* TASK DETAILS *
Output exactly the lines below, starting with the line that has "have : (s.ensureSlots" and going on through the line that has "obtain ⟨-, hl, rfl⟩ := (cmulvBody_eq_ok_iff", both included, and no other lines.

Collected data
--- START ---

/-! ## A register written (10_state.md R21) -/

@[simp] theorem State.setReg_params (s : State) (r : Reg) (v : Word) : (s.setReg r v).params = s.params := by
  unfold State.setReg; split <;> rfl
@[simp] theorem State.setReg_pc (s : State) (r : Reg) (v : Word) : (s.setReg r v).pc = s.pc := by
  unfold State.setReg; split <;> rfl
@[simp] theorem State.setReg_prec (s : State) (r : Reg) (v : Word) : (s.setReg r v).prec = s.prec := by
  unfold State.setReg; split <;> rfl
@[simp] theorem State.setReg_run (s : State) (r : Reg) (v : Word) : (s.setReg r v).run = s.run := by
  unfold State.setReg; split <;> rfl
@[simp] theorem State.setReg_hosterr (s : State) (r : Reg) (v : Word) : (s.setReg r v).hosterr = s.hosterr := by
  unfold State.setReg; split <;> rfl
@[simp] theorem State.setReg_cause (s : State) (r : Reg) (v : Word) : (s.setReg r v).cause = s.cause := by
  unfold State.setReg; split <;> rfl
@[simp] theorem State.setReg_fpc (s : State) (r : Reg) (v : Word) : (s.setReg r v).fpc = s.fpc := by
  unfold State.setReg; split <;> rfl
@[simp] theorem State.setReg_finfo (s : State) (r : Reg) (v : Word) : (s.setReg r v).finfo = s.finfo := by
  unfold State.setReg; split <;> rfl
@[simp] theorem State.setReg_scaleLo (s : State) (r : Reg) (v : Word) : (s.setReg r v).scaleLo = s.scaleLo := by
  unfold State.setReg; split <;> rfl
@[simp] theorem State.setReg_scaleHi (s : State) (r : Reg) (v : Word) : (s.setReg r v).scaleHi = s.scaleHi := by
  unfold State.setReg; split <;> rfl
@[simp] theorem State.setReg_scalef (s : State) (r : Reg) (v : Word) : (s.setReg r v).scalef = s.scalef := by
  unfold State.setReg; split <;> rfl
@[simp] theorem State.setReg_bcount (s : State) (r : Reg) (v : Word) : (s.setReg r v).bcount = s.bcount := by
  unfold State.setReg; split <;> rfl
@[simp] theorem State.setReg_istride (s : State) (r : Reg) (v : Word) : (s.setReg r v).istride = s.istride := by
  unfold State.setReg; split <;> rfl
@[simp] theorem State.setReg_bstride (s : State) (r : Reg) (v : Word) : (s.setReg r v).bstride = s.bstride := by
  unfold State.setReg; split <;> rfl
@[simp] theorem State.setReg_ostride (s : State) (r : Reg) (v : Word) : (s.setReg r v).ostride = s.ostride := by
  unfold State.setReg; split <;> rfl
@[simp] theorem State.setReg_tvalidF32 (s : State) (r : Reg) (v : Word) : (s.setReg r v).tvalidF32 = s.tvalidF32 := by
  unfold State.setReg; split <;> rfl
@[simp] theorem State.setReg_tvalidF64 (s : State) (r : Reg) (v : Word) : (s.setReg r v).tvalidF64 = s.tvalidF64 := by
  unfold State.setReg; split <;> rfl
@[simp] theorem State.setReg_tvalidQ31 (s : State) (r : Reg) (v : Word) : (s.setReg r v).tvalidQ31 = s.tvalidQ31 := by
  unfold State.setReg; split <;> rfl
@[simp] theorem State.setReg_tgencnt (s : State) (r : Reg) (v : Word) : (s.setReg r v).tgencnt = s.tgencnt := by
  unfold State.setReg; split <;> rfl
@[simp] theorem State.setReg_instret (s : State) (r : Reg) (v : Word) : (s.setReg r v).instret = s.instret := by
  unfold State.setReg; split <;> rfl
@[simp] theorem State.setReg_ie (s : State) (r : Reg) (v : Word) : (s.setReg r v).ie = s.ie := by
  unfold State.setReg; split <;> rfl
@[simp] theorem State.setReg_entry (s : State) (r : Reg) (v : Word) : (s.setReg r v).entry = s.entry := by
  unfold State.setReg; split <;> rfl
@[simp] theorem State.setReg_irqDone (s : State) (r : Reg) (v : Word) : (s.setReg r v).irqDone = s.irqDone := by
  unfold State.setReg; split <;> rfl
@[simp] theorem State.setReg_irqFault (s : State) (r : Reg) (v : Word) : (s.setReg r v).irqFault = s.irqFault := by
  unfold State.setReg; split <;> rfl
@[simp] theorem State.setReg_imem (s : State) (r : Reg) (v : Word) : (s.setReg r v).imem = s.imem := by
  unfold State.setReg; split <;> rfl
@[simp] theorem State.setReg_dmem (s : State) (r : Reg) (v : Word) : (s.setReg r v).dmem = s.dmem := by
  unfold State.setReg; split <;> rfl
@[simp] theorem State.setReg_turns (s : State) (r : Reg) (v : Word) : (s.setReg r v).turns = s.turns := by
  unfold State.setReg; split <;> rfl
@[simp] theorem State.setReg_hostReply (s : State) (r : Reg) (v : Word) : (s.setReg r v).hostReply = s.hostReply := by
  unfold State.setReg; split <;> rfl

--- END ---
--- START ---

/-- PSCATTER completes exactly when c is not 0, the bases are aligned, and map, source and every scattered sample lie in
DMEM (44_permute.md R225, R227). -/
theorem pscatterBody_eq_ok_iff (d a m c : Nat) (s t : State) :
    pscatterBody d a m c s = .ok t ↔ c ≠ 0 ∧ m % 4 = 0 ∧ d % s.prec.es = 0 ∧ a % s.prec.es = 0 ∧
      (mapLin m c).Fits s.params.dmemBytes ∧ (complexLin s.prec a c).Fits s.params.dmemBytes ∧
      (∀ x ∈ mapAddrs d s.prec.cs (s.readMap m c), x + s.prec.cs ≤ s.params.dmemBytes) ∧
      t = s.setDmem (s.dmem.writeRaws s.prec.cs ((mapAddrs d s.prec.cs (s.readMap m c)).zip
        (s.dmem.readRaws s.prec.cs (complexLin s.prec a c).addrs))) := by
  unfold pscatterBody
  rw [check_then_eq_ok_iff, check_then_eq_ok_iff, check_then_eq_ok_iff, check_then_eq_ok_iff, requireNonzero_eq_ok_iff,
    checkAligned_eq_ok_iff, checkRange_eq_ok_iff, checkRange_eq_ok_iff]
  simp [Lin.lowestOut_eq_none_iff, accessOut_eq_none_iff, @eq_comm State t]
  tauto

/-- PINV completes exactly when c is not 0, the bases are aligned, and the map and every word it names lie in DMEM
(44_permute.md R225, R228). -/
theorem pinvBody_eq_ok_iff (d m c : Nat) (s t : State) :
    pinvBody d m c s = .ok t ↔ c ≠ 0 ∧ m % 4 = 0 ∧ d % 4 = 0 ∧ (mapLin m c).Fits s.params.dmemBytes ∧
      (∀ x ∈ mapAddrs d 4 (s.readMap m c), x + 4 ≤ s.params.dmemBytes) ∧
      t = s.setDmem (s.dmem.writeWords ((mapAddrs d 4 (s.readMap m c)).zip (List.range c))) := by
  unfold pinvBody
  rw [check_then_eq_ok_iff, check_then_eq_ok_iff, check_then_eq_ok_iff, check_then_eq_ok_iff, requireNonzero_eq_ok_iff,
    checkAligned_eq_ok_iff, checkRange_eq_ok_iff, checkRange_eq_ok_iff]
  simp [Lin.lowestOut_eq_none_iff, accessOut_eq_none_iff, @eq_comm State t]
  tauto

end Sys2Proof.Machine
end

--- END ---
--- START ---

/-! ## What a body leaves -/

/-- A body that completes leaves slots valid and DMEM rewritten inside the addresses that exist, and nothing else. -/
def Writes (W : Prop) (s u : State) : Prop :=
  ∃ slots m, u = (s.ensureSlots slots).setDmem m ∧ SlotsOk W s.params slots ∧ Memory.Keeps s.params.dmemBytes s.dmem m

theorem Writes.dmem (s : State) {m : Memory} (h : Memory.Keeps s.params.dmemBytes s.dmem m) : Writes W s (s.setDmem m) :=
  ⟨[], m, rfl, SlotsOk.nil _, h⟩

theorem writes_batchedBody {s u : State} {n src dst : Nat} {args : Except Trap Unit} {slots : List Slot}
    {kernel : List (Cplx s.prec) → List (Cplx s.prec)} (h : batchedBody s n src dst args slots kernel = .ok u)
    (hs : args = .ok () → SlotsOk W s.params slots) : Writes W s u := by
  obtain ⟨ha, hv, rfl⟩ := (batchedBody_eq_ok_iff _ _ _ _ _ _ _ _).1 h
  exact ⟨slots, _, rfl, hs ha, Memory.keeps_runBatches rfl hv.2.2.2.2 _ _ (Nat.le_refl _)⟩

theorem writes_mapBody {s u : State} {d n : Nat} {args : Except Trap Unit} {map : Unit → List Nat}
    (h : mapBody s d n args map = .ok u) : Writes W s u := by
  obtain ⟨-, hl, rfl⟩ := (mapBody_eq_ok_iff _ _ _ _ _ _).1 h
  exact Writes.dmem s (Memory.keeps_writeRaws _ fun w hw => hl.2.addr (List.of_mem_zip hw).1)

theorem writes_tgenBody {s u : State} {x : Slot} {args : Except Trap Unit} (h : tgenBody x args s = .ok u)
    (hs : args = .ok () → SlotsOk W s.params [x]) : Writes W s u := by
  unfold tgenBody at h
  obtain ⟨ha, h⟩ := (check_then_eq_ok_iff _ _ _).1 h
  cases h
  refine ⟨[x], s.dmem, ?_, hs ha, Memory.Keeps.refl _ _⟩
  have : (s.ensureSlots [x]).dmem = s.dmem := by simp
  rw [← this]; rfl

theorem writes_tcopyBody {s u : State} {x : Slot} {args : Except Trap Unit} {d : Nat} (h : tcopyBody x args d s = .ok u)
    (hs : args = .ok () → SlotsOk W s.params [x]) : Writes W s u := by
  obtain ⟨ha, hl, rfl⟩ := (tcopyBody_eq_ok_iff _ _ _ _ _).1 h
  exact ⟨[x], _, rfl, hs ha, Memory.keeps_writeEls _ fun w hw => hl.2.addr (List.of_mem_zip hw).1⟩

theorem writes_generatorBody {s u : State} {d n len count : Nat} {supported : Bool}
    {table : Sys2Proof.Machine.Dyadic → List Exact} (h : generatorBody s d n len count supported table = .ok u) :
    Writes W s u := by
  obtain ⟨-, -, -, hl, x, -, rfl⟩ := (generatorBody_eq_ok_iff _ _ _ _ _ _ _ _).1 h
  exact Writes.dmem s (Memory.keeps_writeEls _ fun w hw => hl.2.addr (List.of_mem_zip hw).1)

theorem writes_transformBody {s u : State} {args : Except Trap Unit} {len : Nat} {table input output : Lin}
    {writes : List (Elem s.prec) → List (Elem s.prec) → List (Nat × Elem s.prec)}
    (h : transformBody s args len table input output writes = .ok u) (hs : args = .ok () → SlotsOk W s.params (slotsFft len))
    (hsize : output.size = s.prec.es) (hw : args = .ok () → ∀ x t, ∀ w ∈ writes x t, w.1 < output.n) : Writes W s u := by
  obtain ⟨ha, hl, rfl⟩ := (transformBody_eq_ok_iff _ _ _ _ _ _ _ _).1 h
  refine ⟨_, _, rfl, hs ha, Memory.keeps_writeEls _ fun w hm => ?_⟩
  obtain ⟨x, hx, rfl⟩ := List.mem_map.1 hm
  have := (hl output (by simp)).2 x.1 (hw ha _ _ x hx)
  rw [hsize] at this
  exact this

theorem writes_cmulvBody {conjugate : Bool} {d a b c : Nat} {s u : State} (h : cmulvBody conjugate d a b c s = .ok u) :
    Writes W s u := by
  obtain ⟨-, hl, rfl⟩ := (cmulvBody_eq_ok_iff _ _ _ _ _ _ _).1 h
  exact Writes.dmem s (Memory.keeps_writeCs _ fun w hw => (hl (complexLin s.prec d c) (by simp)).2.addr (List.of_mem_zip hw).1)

--- END ---

* WRITTEN SOLUTION *
  have : (s.ensureSlots [x]).dmem = s.dmem := by simp
  rw [← this]; rfl

theorem writes_tcopyBody {s u : State} {x : Slot} {args : Except Trap Unit} {d : Nat} (h : tcopyBody x args d s = .ok u)
    (hs : args = .ok () → SlotsOk W s.params [x]) : Writes W s u := by
  obtain ⟨ha, hl, rfl⟩ := (tcopyBody_eq_ok_iff _ _ _ _ _).1 h
  exact ⟨[x], _, rfl, hs ha, Memory.keeps_writeEls _ fun w hw => hl.2.addr (List.of_mem_zip hw).1⟩

theorem writes_generatorBody {s u : State} {d n len count : Nat} {supported : Bool}
    {table : Sys2Proof.Machine.Dyadic → List Exact} (h : generatorBody s d n len count supported table = .ok u) :
    Writes W s u := by
  obtain ⟨-, -, -, hl, x, -, rfl⟩ := (generatorBody_eq_ok_iff _ _ _ _ _ _ _ _).1 h
  exact Writes.dmem s (Memory.keeps_writeEls _ fun w hw => hl.2.addr (List.of_mem_zip hw).1)

theorem writes_transformBody {s u : State} {args : Except Trap Unit} {len : Nat} {table input output : Lin}
    {writes : List (Elem s.prec) → List (Elem s.prec) → List (Nat × Elem s.prec)}
    (h : transformBody s args len table input output writes = .ok u) (hs : args = .ok () → SlotsOk W s.params (slotsFft len))
    (hsize : output.size = s.prec.es) (hw : args = .ok () → ∀ x t, ∀ w ∈ writes x t, w.1 < output.n) : Writes W s u := by
  obtain ⟨ha, hl, rfl⟩ := (transformBody_eq_ok_iff _ _ _ _ _ _ _ _).1 h
  refine ⟨_, _, rfl, hs ha, Memory.keeps_writeEls _ fun w hm => ?_⟩
  obtain ⟨x, hx, rfl⟩ := List.mem_map.1 hm
  have := (hl output (by simp)).2 x.1 (hw ha _ _ x hx)
  rw [hsize] at this
  exact this

theorem writes_cmulvBody {conjugate : Bool} {d a b c : Nat} {s u : State} (h : cmulvBody conjugate d a b c s = .ok u) :
    Writes W s u := by
  obtain ⟨-, hl, rfl⟩ := (cmulvBody_eq_ok_iff _ _ _ _ _ _ _).1 h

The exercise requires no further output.